-- ==== Sys2Proof/Machine/DrlState.lean ====
section
/-! DEFINITION. Machine/DrlState.lean: the state of the tree balancer (06): moves, bindings, tuning messages, loads. -/

namespace Sys2Proof.Machine

/-- Abort causes of a move, with their REASON codes (06 Table 5). -/
inductive MoveCause where
  | noAck | declined | host | losi | srcDown | attach | tgtDown | timeout
  deriving DecidableEq, Repr

/-- REASON of a cause (06 Table 5). -/
def MoveCause.code : MoveCause → Nat
  | .noAck => 1 | .declined => 2 | .host => 3 | .losi => 4
  | .srcDown => 5 | .attach => 6 | .tgtDown => 7 | .timeout => 8

/-- One move in progress (R178, R186). Channels and indices are those of R178. -/
structure Move where
  src : Nat
  i : Nat
  tgt : Nat
  /-- The pinned index, when PIN is 1. -/
  pin : Option Nat
  /-- The reserved target index i′, once attached. -/
  i' : Option Nat := none
  txn : Nat
  /-- The highest step of 06 Table 4 that the H192 has completed (R198). -/
  step : Nat := 1
  /-- Offers sent so far, and whether one waits for the next PHY frame. -/
  offers : Nat := 0
  offerDue : Bool := true
  /-- The instant at which the wait for TUNE_ACK ends. -/
  ackBy : Nat := 0
  accepted : Bool := false
  /-- Frame G: the last downstream frame whose map grants the terminal on the source; the map of the attach. -/
  g : Nat := 0
  /-- Allocation contexts and XGEM port contexts carried: (source, target). -/
  allocs : List (Nat × Nat) := []
  ports : List (Nat × Nat) := []
  detachedAt : Nat := 0
  arrived : Bool := false
  /-- Arrival phase error, in drift units. -/
  error : Int := 0
  tgtEqd : Nat := 0
  /-- The source was disabled or reset after the detach (R199). -/
  srcGone : Bool := false
  deriving DecidableEq, Repr

/-- A downstream tuning message that waits for the next PHY frame of a channel (R182): the OMCC port and the encryption as
configured when it was raised, and the device-wide context that holds the terminal and its keys: on the target before the arrival
point, that of the source. -/
structure TuneMsg where
  ch : Nat
  ctx : Nat
  portId : Nat
  enc : Bool
  bytes : List Byte
  deriving DecidableEq, Repr

/-- The tree balancer (06). -/
structure DrlSt where
  moves : List Move := []
  tune : List TuneMsg := []
  /-- Binding number to device-wide terminal context (R180). -/
  bindings : Tab (Option Nat) := []
  /-- Bindings whose terminal is unavailable (12 Table 3), with the start of the condition. -/
  unavail : Tab (Option Nat) := []
  /-- Bytes carried in the measurement window: key 2 t + (0 upstream, 1 downstream) (R201). -/
  loads : Tab Nat := []
  /-- When each tree's measurement window began. -/
  winStart : Tab Nat := []
  deriving DecidableEq, Repr

end Sys2Proof.Machine
end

──────

→ **Work to complete**: Wherever the string "false" is found in the entries, copy the line it sits in.

→ **Your response**:
  accepted : Bool := false
  arrived : Bool := false
  srcGone : Bool := false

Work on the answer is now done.